-- ==== Sys2Proof/Proofs/RingRows.lean ====
section
/-!
PROOFS. The rows that notify of rings, fetch commands and write what is first on a ring (R28, R30, R346, R347, R361, R469).
-/
namespace Sys2Proof.Machine

/-! ## Notification (R346) -/

theorem signal_rings (s : State) (v : Nat) : (signal s v).rings = s.rings := (congrArg State.rings (signal_frame s v) :)

/-- A ring of no entry is due for nothing. -/
theorem ring_notifyVector (s : State) (v r : Nat) : (notifyVector s v).ring r =
    if (s.ring r).vector = v ∧ (s.ring r).isDue = true ∧ (s.ring r).mask = false then { s.ring r with waiting := 0, due := false }
    else s.ring r := by
  have htable : (notifyVector s v).ring r = tget {} (tmap s.rings.rings (fun _ g =>
      if g.vector = v && g.isDue && !g.mask then { g with waiting := 0, due := false } else g)) r := by
    rw [← signal_rings s v]
    rfl
  rw [htable, State.ring, tget, tget, tget?_tmap]
  cases tget? s.rings.rings r with
  | none => simp [Ring.isDue]
  | some g => simp [and_assoc]

/-- Settles O25: `notifyVector` is a map over the rings that leaves those of another vector. -/
theorem notificationRow : Obligations.NotificationRow := by
  intro s r hkind hdue hmask
  have hexec : exec (.ringNotification r) s = .next (notifyVector s (s.ring r).vector) := by
    change execRingNotification r s = _
    rw [execRingNotification, hkind, hdue, hmask]
    rfl
  have hring := ring_notifyVector s (s.ring r).vector
  have hself := hring r
  rw [if_pos ⟨rfl, hdue, hmask⟩] at hself
  refine ⟨_, hexec, by rw [hself], by rw [hself], hring, ?_, rfl, rfl, ?_⟩
  · exact congrArg (fun t : Rings => { t with rings := s.rings.rings }) (signal_rings s (s.ring r).vector)
  · exact (congrArg (fun t : State => { t with rings := s.rings }) (signal_frame s (s.ring r).vector) :)

/-! ## Fetching a command (R347, R361) -/

theorem nextStart_mem {c : Cmd} : ∀ {before l : List Cmd}, nextStart before l = some c → c ∈ l
  | _, [], h => by cases h
  | before, x :: l, h => by
    simp only [nextStart] at h
    split at h
    · cases h
      exact List.mem_cons_self
    · exact List.mem_cons_of_mem _ (nextStart_mem h)

theorem dropCmd_length {c : Cmd} : ∀ {l : List Cmd}, c ∈ l → (dropCmd l c.ring c.entry).length + 1 = l.length
  | x :: l, h => by
    simp only [dropCmd]
    split
    · rfl
    · rename_i hne
      have hin : c ∈ l := (List.mem_cons.mp h).resolve_left fun e => hne (by simp [e])
      simpa using dropCmd_length hin

theorem writeback_cmds (s : State) (r : Nat) (p : Word32) : (writeback s r p).rings.cmds = s.rings.cmds :=
  congrArg Rings.cmds (Requests.writeback s r p).rings

theorem hostWrite_cmds (s : State) (a : Nat) (b : Bytes) : (hostWrite s a b).rings.cmds = s.rings.cmds :=
  congrArg Rings.cmds (Requests.hostWrite s a b).rings

theorem flushDone_cmds : ∀ (k : Nat) (s : State) (l : List (Nat × Bytes × Bytes)), (flushDone k s l).rings.cmds = s.rings.cmds
  | 0, _, _ => rfl
  | _ + 1, _, [] => rfl
  | k + 1, s, (i, cmd, entry) :: l => by
    simp only [flushDone]
    split
    · rw [flushDone_cmds k _ l]
      split
      · exact (writeback_cmds _ _ _).trans (hostWrite_cmds _ _ _)
      · exact (writeback_cmds _ _ _).trans (hostWrite_cmds _ _ _)
    · exact flushDone_cmds k _ l

theorem completeOne_cmds (s : State) (c : Nat × Bytes) (x n m d : Nat) :
    (completeOne s c x n m d).rings.cmds = dropCmd s.rings.cmds c.1 c.2 := by
  unfold completeOne writeCompletions
  exact flushDone_cmds _ _ _

/-- A sweep as long as the list of fetched commands completes the next one where its opcode is unknown, and whatever follows on it. -/
theorem sweepBad_length (t : State) : sweepBad t.rings.cmds.length t = match nextStart [] t.rings.cmds with
    | some c => if knownOp (opOf c.entry) then t else complete t c.key 7 0
    | none => t := by
  cases hn : t.rings.cmds.length with
  | zero =>
    rw [List.length_eq_zero_iff.mp hn]
    rfl
  | succ k =>
    rw [sweepBad]
    cases hc : nextStart [] t.rings.cmds with
    | none => rfl
    | some c =>
      have hlen : (completeOne t (c.ring, c.entry) 7 0 0 0).rings.cmds.length = k := by
        have hdrop := dropCmd_length (nextStart_mem hc)
        rw [completeOne_cmds]
        dsimp only
        omega
      dsimp only
      split
      · rfl
      · rw [complete, Cmd.key, hlen]

theorem hostWrite_modRing (s : State) (r : Nat) (f : Ring → Ring) (a : Nat) (b : Bytes) :
    hostWrite (modRing s r f) a b = modRing (hostWrite s a b) r f := foldl_writeRequest_modRing r f _ s

/-- The state in which a fetched entry has joined those before it. -/
def entryTaken (u : State) (i : Nat) (entry : Bytes) : State :=
  let cons := (u.ring (commandRing i)).cons + 1
  let w := modRing (hostWrite u (u.ring (commandRing i)).wb (le 4 cons.toNat ++ zeros 4)) (commandRing i) (fun g => { g with cons := cons })
  { w with rings := { w.rings with
    cmds := w.rings.cmds ++ [{ ring := i, entry := entry, started := false }], fetchStop := w.rings.fetchStop || opOf entry = 0x70 } }

theorem takeEntry_eq (u : State) (i : Nat) (entry : Bytes) :
    takeEntry u i entry = sweepBad (entryTaken u i entry).rings.cmds.length (entryTaken u i entry) := by
  have hwb : writeback (modRing u (commandRing i) (fun g => { g with cons := (u.ring (commandRing i)).cons + 1 })) (commandRing i)
      ((u.ring (commandRing i)).cons + 1) = modRing (hostWrite u (u.ring (commandRing i)).wb
        (le 4 ((u.ring (commandRing i)).cons + 1).toNat ++ zeros 4)) (commandRing i)
        (fun g => { g with cons := (u.ring (commandRing i)).cons + 1 }) := by
    rw [writeback, ring_modRing_self, hostWrite_modRing]
  unfold takeEntry
  dsimp only
  rw [hwb]
  rfl

section
variable {s : State} {i : Nat} {e : Bytes} (hi : i < 256) (hfetch : canFetch s i = true)
include hi hfetch

/-- The place of the entry that a command ring gives next. -/
theorem exec_commandFetch (how : ReadEnd) {addr : Nat}
    (haddr : addr = (s.ring (commandRing i)).base + 64 * ((s.ring (commandRing i)).cons.toNat % max (s.ring (commandRing i)).size 1)) :
    exec (.commandFetch i how e) s = match how with
      | .ok => .next (takeEntry (translate s addr) i (sub e 0 64))
      | .translationError => .next (if s.pcie.atsEn && (cachedPage s addr).isNone then failRing (askPage s addr) (commandRing i) else s)
      | .noTag => .next s
      | how => .next (failRing (noteRead (translate s addr) how) (commandRing i)) := by
  subst haddr
  change execCommandFetch i how e s = _
  unfold execCommandFetch
  rw [if_neg (by simp [hi, hfetch])]
  cases how <;> rfl

end

/-- Settles O28: the entry is read behind a translation that touches no ring; taking it moves the consumer index alone. -/
theorem commandFetchRow : Obligations.CommandFetchRow := by
  intro s i e r addr u hi hfetch hr haddr hu
  subst hr
  have hexec := fun how => exec_commandFetch (e := e) hi hfetch how haddr
  rw [← hu] at hexec
  have hreq : Requests s u := hu ▸ Requests.translate s addr
  refine ⟨?taken, ?failed, ?asked⟩
  case taken =>
    have hring := hreq.ring (commandRing i)
    obtain ⟨w, hw⟩ : ∃ w, w = hostWrite u (s.ring (commandRing i)).wb (le 4 ((s.ring (commandRing i)).cons + 1).toNat ++ zeros 4) := ⟨_, rfl⟩
    have hreq' : Requests s w := hw ▸ hreq.trans (.hostWrite u _ _)
    have hstop : s.rings.fetchStop = false := by
      simp only [canFetch, Bool.and_eq_true, Bool.not_eq_true'] at hfetch
      obtain ⟨⟨⟨⟨-, hstop⟩, -⟩, -⟩, -⟩ := hfetch
      exact hstop
    obtain ⟨f, hf⟩ : ∃ f : Ring → Ring, f = fun g => { g with cons := (s.ring (commandRing i)).cons + 1 } := ⟨_, rfl⟩
    have htaken : entryTaken u i (sub e 0 64) = { modRing w (commandRing i) f with
        rings := { (modRing w (commandRing i) f).rings with
          cmds := w.rings.cmds ++ [{ ring := i, entry := sub e 0 64, started := false }]
          fetchStop := w.rings.fetchStop || opOf (sub e 0 64) = 0x70 } } := by
      rw [hw, hf, entryTaken, hring]
      rfl
    refine ⟨entryTaken u i (sub e 0 64), ?_, ?_, fun k hk => ?_, ?_, ?_, ?_, ?_, fun hoff => ?_, ?_⟩
    · rw [hexec]
      dsimp only
      rw [takeEntry_eq, sweepBad_length] <;> rfl
    · rw [htaken]
      exact (ring_modRing_self w (commandRing i) f).trans (by rw [hf, hreq'.ring])
    · rw [htaken]
      exact (ring_modRing_ne w f hk).trans (hreq'.ring k)
    · rw [htaken, ← hreq'.rings]
    · rw [htaken, hreq'.rings, hstop]
      rfl
    · rw [htaken, ← hreq'.rings]
      rfl
    · rintro v rfl
      rw [htaken, ← hw]
      exact ⟨rfl, rfl⟩
    · rw [hu, translate_of_ats_off hoff]
    · rw [htaken]
      exact (congrArg (fun x : State => { x with rings := s.rings }) hreq' :)
  case failed =>
    intro how hhow
    simp only [List.mem_cons, List.not_mem_nil, or_false] at hhow
    rcases hhow with rfl | rfl | rfl | rfl <;> exact hexec _
  case asked =>
    intro hats hcache
    exact (hexec .translationError).trans (congrArg _ (if_pos (by rw [hats, hcache]; rfl)))

end Sys2Proof.Machine
end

- - -

## WHAT THIS TASK INVOLVES:
Among the lines of the data, identify those with the word "asked". Copy each of them.

## EXPECTED OUTPUT:
  refine ⟨?taken, ?failed, ?asked⟩
  case asked =>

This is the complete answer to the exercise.